■ **Try it**
Write each line again exactly as it is, from the opening line of the records below through the one containing "def Q (s : State)", and add nothing.

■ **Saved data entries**
-- ==== Sys2Proof/Laws/RelStep.lean ====
section
/-!
SUPPORT. What every command keeps.
-/

namespace Sys2Proof.Machine

open Sys2Proof.Safety
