-- ==== Sys2Proof/Laws/AboutHomeTakes.lean ====
section
/-!
SUPPORT. Lemmas about the home that takes requests.
-/

namespace Sys2Proof.Laws.AboutHomeTakes

open Sys2Proof Sys2Proof.Machine Sys2Proof.Safety

def Q (s : State) : Prop := ∀ x ∈ s.home.txns, ∀ n ∈ x.snoops, n.issued = true
theorem issueTxn_id (s : State) (t : Txn) (h : ∀ n ∈ t.snoops, n.issued = true) : issueTxn s t = (s, []) := by
  unfold issueTxn
  dsimp only
  generalize t.snoops = l at h
  induction l with
  | nil => rfl
  | cons a l ih =>
    rw [List.foldl_cons, if_pos (by rw [h a (List.mem_cons_self ..)]; rfl)]
    exact ih fun n hn => h n (List.mem_cons_of_mem _ hn)
theorem foldl_id {α : Type} (f : State → α → State) (s : State) (h : ∀ a, f s a = s) (l : List α) : l.foldl f s = s := by
  induction l with
  | nil => rfl
  | cons a l ih => rw [List.foldl_cons, h]; exact ih
theorem issue_id (s : State) (h : Q s) : issueSnoops s = s := by
  unfold issueSnoops
  refine foldl_id _ _ (fun a => ?_) _
  dsimp only
  split
  · rfl
  · next t e =>
    rw [issueTxn_id s t (h t (List.mem_of_find?_eq_some e))]
theorem settle_open (line : Nat) (s : State) (h : (txnOf s line).isNone = false) (q : Q s) : settle line (s, []) = s := by
  unfold settle
  dsimp only
  rw [h, if_neg (by decide)]
  exact issue_id s q
theorem settle_closed (line : Nat) (s : State) (h : ∀ x ∈ s.home.txns, x.phase ≠ .waitWay line) (q : Q s) : settle line (s, []) = s := by
  unfold settle
  dsimp only
  have : (s.home.txns.find? fun t => t.phase == .waitWay line) = none := List.find?_eq_none.2 fun x hx => by simpa using h x hx
  rw [this]
  dsimp only
  rw [ite_self]
  exact issue_id s q
theorem txn_set (s : State) (t t' : Txn) (l : List Txn) (hl : s.home.txns = l ++ [t]) (hn : l.find? (fun x => x.line == t.line) = none) (e : t'.line = t.line) :
    (setTxn s t').home.txns = l ++ [t'] ∧ txnOf (setTxn s t') t.line = some t' := by
  have hm : ∀ x ∈ l, ¬(x.line == t.line) = true := List.find?_eq_none.1 hn
  have a : (setTxn s t').home.txns = l ++ [t'] := by
    unfold setTxn
    show s.home.txns.map _ = _
    rw [hl, List.map_append, e]
    congr 1
    · exact (List.map_congr_left fun x hx => if_neg (hm x hx)).trans (List.map_id _)
    · simp
  refine ⟨a, ?_⟩
  unfold txnOf
  rw [a, List.find?_append, hn]
  simp [e]
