-- ==== Sys2Proof/Laws/AboutSteward.lean ====
section
/-!
SUPPORT. Lemmas about COUCH, LOCK, IMAGE and RESUME.
-/

namespace Sys2Proof.Laws.AboutSteward

open Sys2Proof Sys2Proof.Machine Sys2Proof.Safety

theorem didE {s : State} {c op st : Nat} {w : Ox} : Did [] s (endTurn (retireSt (begun s c) c op w st) c) c :=
  did_of (ch := 12993538) (begun_rel rfl (Rel.refl s)) (fun j => begun_regs s c j) rfl (by intro p hp; cases p <;> first | rfl | (exact absurd (by decide) hp))
theorem Q (s : State) (t j : Nat) (f : Quire → Quire) : getQuire (modQuire s t f) j = if j = t then f (getQuire s t) else getQuire s j := tget_tput _ _ _ _ _
theorem ww (s : State) (c op : Nat) (w : Ox) (wt : Wait) : (getCtx (endTurn (waitWith s c op w wt) c) c).wait = wt := by
  rw [getCtx_endTurn]; unfold waitWith; rw [getCtx_modCtx, if_pos rfl]
theorem fw_wait (s : State) (c : Nat) (v) (j : Nat) : (getCtx (finishWait s c v) j).wait = if j = c then .none else (getCtx s j).wait := by
  have md {u : State} {f : Ctx → Ctx} (h : ∀ x, (f x).wait = x.wait) : (getCtx (modCtx u c f) j).wait = (getCtx u j).wait := wait_of_mod h
  unfold finishWait
  extract_lets a b d
  refine (advance_wait _ _ _).trans ((md (f := fun x => { x with waitRec := none }) fun _ => rfl).trans ?_)
  have ha : (getCtx a j).wait = if j = c then .none else (getCtx s j).wait := by
    show (getCtx (retireCount s c 0) j).wait = _
    unfold retireCount
    dsimp only
    rw [ctx_countEv, getCtx_congr topDown_seq, getCtx_congr topDown_seq]
    unfold unwait
    rw [getCtx_modCtx]
    split
    · rfl
    · rfl
  have hb : (getCtx b j).wait = (getCtx a j).wait := by
    show (getCtx (match v with | some (d, x) => modCtx a c fun y => kset y d x | none => a) j).wait = _
    split
    · exact md fun y => by unfold kset; split <;> rfl
    · rfl
  have hd : (getCtx d j).wait = (getCtx b j).wait := by
    show (getCtx (match (getCtx b c).waitRec with
    | some r => postRec b c { r with result := (v.map fun p => p.2).getD (now b) }
    | none => b) j).wait = _
    split
    · exact postRec_wait _ _ _ _
    · rfl
  rw [hd, hb, ha]
theorem rw_wait (p : Wait → Bool) (hp : p .none = false) (l : List Nat) (s : State) (j : Nat) :
    (getCtx (forL l s fun s c => if p (getCtx s c).wait then finishWait s c none else s) j).wait =
      if j ∈ l ∧ p (getCtx s j).wait = true then .none else (getCtx s j).wait := by
  induction l generalizing s with
  | nil => simp [forL]
  | cons a l ih =>
    have e : forL (a :: l) s (fun s c => if p (getCtx s c).wait then finishWait s c none else s) =
      forL l (if p (getCtx s a).wait then finishWait s a none else s) (fun s c => if p (getCtx s c).wait then finishWait s c none else s) := rfl
    rw [e, ih]
    by_cases h : p (getCtx s a).wait = true
    · rw [if_pos h, fw_wait]
      by_cases hj : j = a
      · subst hj; simp [h, hp]
      · simp [hj]
    · rw [if_neg h]
      by_cases hj : j = a
      · subst hj; simp [h]
      · simp [hj]
theorem startsL {s : State} {c : Nat} {w : Ox} {f : FuseOp} :
    let u := begun s c
    let t := endTurn (waitWith { u with glb := { u.glb with fuse := some (c, f) } } c 0xA3 w .fuse) c
    t.glb = { s.glb with fuse := some (c, f) } ∧ (getCtx t c).wait = .fuse ∧ onlyIn [.seq, .glb] s t := by
  intro u t
  have eg : u.glb = s.glb := (begun_rel (ch := 1024) rfl (Rel.refl s)).f0 rfl
  refine ⟨?_, ww _ _ _ _ _, ?_⟩
  · refine ((endTurn_rel (ch := 1024) rfl (waitWith_rel rfl (Rel.refl _))).f0 rfl).trans ?_
    show { u.glb with fuse := some (c, f) } = _
    rw [eg]
  · exact Rel.onlyIn (ch := 1025) (endTurn_rel rfl (waitWith_rel rfl (Rel.glb { u.glb with fuse := some (c, f) } ⟨rfl, rfl, rfl, rfl, rfl, rfl⟩ rfl (begun_rel (ch := 1025) rfl (Rel.refl s))))) (by intro p hp; cases p <;> first | rfl | (exact absurd (by decide) hp))
theorem lockI {s : State} {c : Nat} {row : Nat → Bool} {w : Ox} {sh : Shape0} {chk : State → Ctx → List (Bool × Nat)} {claimed done : State → Bool} {f : State → FuseOp}
    (h : Issues s c 0xA3 w sh) (h1 : row (fld w.imm 0 4) = true) (h2 : fld w.imm 0 4 ≤ 3) (hc : ∀ e ∈ chk (begun s c) (getCtx (begun s c) c), e.1 = false) :
    unitOk (c < 18) (lockRun c row w sh chk claimed done f s) = .next (endTurn (
      if claimed (begun s c) then retireSt (begun s c) c 0xA3 w 2
      else if done (begun s c) then retireSt (begun s c) c 0xA3 w 0
      else if (begun s c).glb.fuse.isSome then waitAgain (begun s c) c
      else waitWith { begun s c with glb := { (begun s c).glb with fuse := some (c, f (begun s c)) } } c 0xA3 w .fuse) c) := by
  have k := res_issues (r := unitOk (c < 18) (lockRun c row w sh chk claimed done f s)) (c := c) (op := 0xA3) (w := w) (chk := fun s x => (3 < fld w.imm 0 4, 0x11) :: chk s x) (eff := fun s _ =>
      if claimed s then retireSt s c 0xA3 w 2
      else if done s then retireSt s c 0xA3 w 0
      else if s.glb.fuse.isSome then waitAgain s c
      else waitWith { s with glb := { s.glb with fuse := some (c, f s) } } c 0xA3 w .fuse) (congrArg (unitOk _) (by
        unfold lockRun; dsimp only; rw [if_neg (by simp [h1])])) h (by
        intro e he
        rcases List.mem_cons.1 he with rfl | he
        · exact decide_eq_false (by omega)
        · exact hc e he)
  exact k
theorem om {s : State} {c j : Nat} {f : Ctx → Ctx} (h : j ≠ c) : getCtx (modCtx s c f) j = getCtx s j := by rw [getCtx_modCtx, if_neg h]
theorem retireCount_other (s : State) (c st j : Nat) (h : j ≠ c) : getCtx (retireCount s c st) j = getCtx s j := by
  unfold retireCount
  dsimp only
  rw [ctx_countEv, getCtx_congr topDown_seq, getCtx_congr topDown_seq]
  exact om h
theorem postRec_other (s : State) (c : Nat) (r : Rec) (j : Nat) (h : j ≠ c) : getCtx (postRec s c r) j = getCtx s j := by
  have ring (s : State) (a b d) : getCtx (ringWrite s a b d) j = getCtx s j := by unfold ringWrite; split <;> rfl
  unfold postRec
  dsimp only
  split
  · exact om h
  · split
    · rfl
    · split
      · exact om h
      · unfold cqWrite
        dsimp only
        split
        · rw [getCtx_congr vecSend_seq]
          refine (om h).trans ?_
          · rw [ctx_countEv]
            exact (om h).trans (ring _ _ _ _)
        · rw [ctx_countEv]
          exact (om h).trans (ring _ _ _ _)
theorem advance_other (s : State) (c j : Nat) (h : j ≠ c) : getCtx (advance s c) j = getCtx s j := by
  unfold advance takeHalt
  refine (om h).trans ?_
  unfold moveOn
  dsimp only
  split
  · exact om h
  · exact om h
  · split
    · refine (om h).trans ?_
      unfold blockResult
      dsimp only
      refine (om h).trans ?_
      rw [getCtx_mgmtSend]
      exact om h
    · exact om h
  · exact om h
  · rfl
theorem retire_other (s : State) (c op : Nat) (w : Ox) (st : Nat) (r : Option W64) (j : Nat) (h : j ≠ c) : getCtx (retire s c op w st r) j = getCtx s j := by
  unfold retire
  rw [advance_other _ _ _ h]
  unfold recIf
  split
  · exact (postRec_other _ _ _ _ h).trans (retireCount_other _ _ _ _ h)
  · exact retireCount_other _ _ _ _ h
theorem begun_other {s : State} {c j : Nat} (h : j ≠ c) : getCtx (begun s c) j = getCtx s j := by
  have a : getCtx (asDebug s c) j = getCtx s j := by
    unfold asDebug
    split
    · exact om h
    · rfl
  unfold begun
  dsimp only
  split
  · exact a
  · rw [getCtx_takeSlot]; exact a

end Sys2Proof.Laws.AboutSteward
end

■ **Task response**
-- ==== Sys2Proof/Laws/RelStep.lean ====
section
/-!
SUPPORT. What every command keeps.
-/

namespace Sys2Proof.Machine

open Sys2Proof.Safety
-- ==== Sys2Proof/Laws/AboutHomeTakes.lean ====
section
/-!
SUPPORT. Lemmas about the home that takes requests.
-/

namespace Sys2Proof.Laws.AboutHomeTakes

open Sys2Proof Sys2Proof.Machine Sys2Proof.Safety

def Q (s : State) : Prop := ∀ x ∈ s.home.txns, ∀ n ∈ x.snoops, n.issued = true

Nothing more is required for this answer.